Расправив платье, герцогиня уселась на деревянный табурет и скрестила ноги.
– Есть ли другие? – спросила она.
– А! Уф меня долго об этом расспрашивал.
– Очевидно, ты так и не ответил. Поэтому позволь спросить еще раз: есть ли другие? Сбежать из города тебе не удалось, зачем же продлевать агонию? Ответь на мой вопрос. Где остальные? Кто еще жив?
Честно говоря, ответа я не знал. Несколько лет я не встречался с другими плащеносцами, кроме Кеста и Брасти. Пытался убедить себя в том, что Пэррик, Найлс, Дара и остальные выжили, что когда-нибудь мы еще увидимся, но истина заключалась в том, что если нам и предстоит встретиться в какой-то стране, то, скорее всего, в стране мертвых.
– Множество, – сказал я. – Сотни. Клянусь, что число наших растет изо дня в день.
– Отвечай! – крикнула она, вскочив со стула, и отвесила мне пощечину. Рука у нее оказалась на удивление тяжелой. – Я всю свою жизнь потратила на то, чтобы хоть что-то изменить в этой стране, сделать ее сильной в глазах святых и богов. И не допущу, чтобы мои планы расстроились из-за ублюдков Пэлиса, крестьянских бунтов и проклятых лордов-предводителей.
– Кажется, вы говорили, что большинство плащеносцев работает на вас или стали разбойниками. Похоже, вы воздаете нам должное больше, чем сами готовы это признать, – сказал я, слегка озадаченный тем, что она явно переоценивает талант убеждения плащеносцев.

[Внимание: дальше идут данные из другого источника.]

/-! ## suspendPass -/

@[simp] theorem suspendPass_lines (op : Op) (s : State) : (suspendPass op s).lines = s.lines := rfl
@[simp] theorem suspendPass_link (op : Op) (s : State) : (suspendPass op s).link = s.link := rfl
@[simp] theorem suspendPass_arb (op : Op) (s : State) : (suspendPass op s).arb = s.arb := rfl
@[simp] theorem suspendPass_queue (op : Op) (s : State) : (suspendPass op s).queue = s.queue := rfl
@[simp] theorem suspendPass_buffer (op : Op) (s : State) : (suspendPass op s).buffer = s.buffer := rfl
@[simp] theorem suspendPass_tables (op : Op) (s : State) : (suspendPass op s).tables = s.tables := rfl
@[simp] theorem suspendPass_codec (op : Op) (s : State) : (suspendPass op s).codec = s.codec := rfl
@[simp] theorem suspendPass_spindle (op : Op) (s : State) : (suspendPass op s).spindle = s.spindle := rfl
@[simp] theorem suspendPass_pos (op : Op) (s : State) : (suspendPass op s).pos = s.pos := rfl
@[simp] theorem suspendPass_events (op : Op) (s : State) : (suspendPass op s).events = s.events := rfl
@[simp] theorem suspendPass_pins (op : Op) (s : State) : (suspendPass op s).pins = s.pins := rfl
@[simp] theorem suspendPass_pending (op : Op) (s : State) : (suspendPass op s).pending = s.pending := rfl

/-! ## positionFaultReport -/

@[simp] theorem positionFaultReport_lines (s : State) : (positionFaultReport s).lines = s.lines := by
  unfold positionFaultReport; split <;> simp
@[simp] theorem positionFaultReport_link (s : State) : (positionFaultReport s).link = s.link := by
  unfold positionFaultReport; split <;> simp
@[simp] theorem positionFaultReport_queue (s : State) : (positionFaultReport s).queue = s.queue := by
  unfold positionFaultReport; split <;> simp
@[simp] theorem positionFaultReport_tables (s : State) : (positionFaultReport s).tables = s.tables := by
  unfold positionFaultReport; split <;> simp
@[simp] theorem positionFaultReport_engine (s : State) : (positionFaultReport s).engine = s.engine := by
  unfold positionFaultReport; split <;> simp
@[simp] theorem positionFaultReport_codec (s : State) : (positionFaultReport s).codec = s.codec := by
  unfold positionFaultReport; split <;> simp
@[simp] theorem positionFaultReport_spindle (s : State) : (positionFaultReport s).spindle = s.spindle := by
  unfold positionFaultReport; split <;> simp
@[simp] theorem positionFaultReport_pins (s : State) : (positionFaultReport s).pins = s.pins := by
  unfold positionFaultReport; split <;> simp
@[simp] theorem positionFaultReport_pending (s : State) : (positionFaultReport s).pending = s.pending := by
  unfold positionFaultReport; split <;> simp

/-! ## lockSpindle -/

@[simp] theorem lockSpindle_lines (s : State) : (lockSpindle s).lines = s.lines := by
  simp [lockSpindle]
@[simp] theorem lockSpindle_link (s : State) : (lockSpindle s).link = s.link := by
  simp [lockSpindle]
@[simp] theorem lockSpindle_queue (s : State) : (lockSpindle s).queue = s.queue := by
  simp [lockSpindle]
@[simp] theorem lockSpindle_tables (s : State) : (lockSpindle s).tables = s.tables := by
  simp [lockSpindle]
@[simp] theorem lockSpindle_engine (s : State) : (lockSpindle s).engine = s.engine := by
  simp [lockSpindle]
@[simp] theorem lockSpindle_codec (s : State) : (lockSpindle s).codec = s.codec := by
  simp [lockSpindle]
@[simp] theorem lockSpindle_pos (s : State) : (lockSpindle s).pos = s.pos := by
  simp [lockSpindle]
@[simp] theorem lockSpindle_pins (s : State) : (lockSpindle s).pins = s.pins := by
  simp [lockSpindle]
@[simp] theorem lockSpindle_pending (s : State) : (lockSpindle s).pending = s.pending := by
  simp [lockSpindle]

/-! ## loseSpindle -/

@[simp] theorem loseSpindle_lines (d : BitVec 24) (s : State) : (loseSpindle d s).lines = s.lines := by
  simp [loseSpindle]
@[simp] theorem loseSpindle_link (d : BitVec 24) (s : State) : (loseSpindle d s).link = s.link := by
  simp [loseSpindle]
@[simp] theorem loseSpindle_queue (d : BitVec 24) (s : State) : (loseSpindle d s).queue = s.queue := by
  simp [loseSpindle]
@[simp] theorem loseSpindle_tables (d : BitVec 24) (s : State) : (loseSpindle d s).tables = s.tables := by
  simp [loseSpindle]
@[simp] theorem loseSpindle_engine (d : BitVec 24) (s : State) : (loseSpindle d s).engine = s.engine := by
  simp [loseSpindle]
@[simp] theorem loseSpindle_codec (d : BitVec 24) (s : State) : (loseSpindle d s).codec = s.codec := by
  simp [loseSpindle]
@[simp] theorem loseSpindle_pos (d : BitVec 24) (s : State) : (loseSpindle d s).pos = s.pos := by
  simp [loseSpindle]
@[simp] theorem loseSpindle_pins (d : BitVec 24) (s : State) : (loseSpindle d s).pins = s.pins := by
  simp [loseSpindle]
@[simp] theorem loseSpindle_pending (d : BitVec 24) (s : State) : (loseSpindle d s).pending = s.pending := by
  simp [loseSpindle]

/-! ## faultSpindle -/

@[simp] theorem faultSpindle_lines (d : BitVec 24) (s : State) : (faultSpindle d s).lines = s.lines := by
  simp [faultSpindle]
@[simp] theorem faultSpindle_link (d : BitVec 24) (s : State) : (faultSpindle d s).link = s.link := by
  simp [faultSpindle]
@[simp] theorem faultSpindle_queue (d : BitVec 24) (s : State) : (faultSpindle d s).queue = s.queue := by
  simp [faultSpindle]
@[simp] theorem faultSpindle_tables (d : BitVec 24) (s : State) : (faultSpindle d s).tables = s.tables := by
  simp [faultSpindle]
@[simp] theorem faultSpindle_engine (d : BitVec 24) (s : State) : (faultSpindle d s).engine = s.engine := by
  simp [faultSpindle]
@[simp] theorem faultSpindle_codec (d : BitVec 24) (s : State) : (faultSpindle d s).codec = s.codec := by
  simp [faultSpindle]
@[simp] theorem faultSpindle_pos (d : BitVec 24) (s : State) : (faultSpindle d s).pos = s.pos := by
  simp [faultSpindle]
@[simp] theorem faultSpindle_pins (d : BitVec 24) (s : State) : (faultSpindle d s).pins = s.pins := by
  simp [faultSpindle]
@[simp] theorem faultSpindle_pending (d : BitVec 24) (s : State) : (faultSpindle d s).pending = s.pending := by
  simp [faultSpindle]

– Да я вас знать не хочу, болван. Если ты еще ценишь свой рассудок или хотя бы душу, ответь на вопрос. Где остальные?
От этой женщины, которая более, чем кто-либо другой на земле, несла ответственность за гибель моего мира, исходил такой страх, гнев и искреннее желание узнать истину, что мне пришлось ответить честно.
– Я не знаю. В самом деле не знаю.
Она наклонилась и вонзила длинные ногти мне в щеки.
– Грязный, тупой мальчишка. Пес. Думаешь, тебя достаточно уже пытали? Думаешь, ты знаешь, что такое боль? Все эти пытки – ничто по сравнению с тем, что сделаю с тобой я. Заставлю располосовать твою шкуру и приведу голодающих детей, чтобы они сосали кровь из твоих ран. А затем намажу мазью твой член, чтобы он затвердел, и заставлю тебя до смерти насиловать древних старух. Я создаю чудовищ, Фалькио валь Монд, и тебя могу превратить в чудовище. Ибо знаю, как пытать людей, намного лучше, чем может вообразить этот жалкий палач.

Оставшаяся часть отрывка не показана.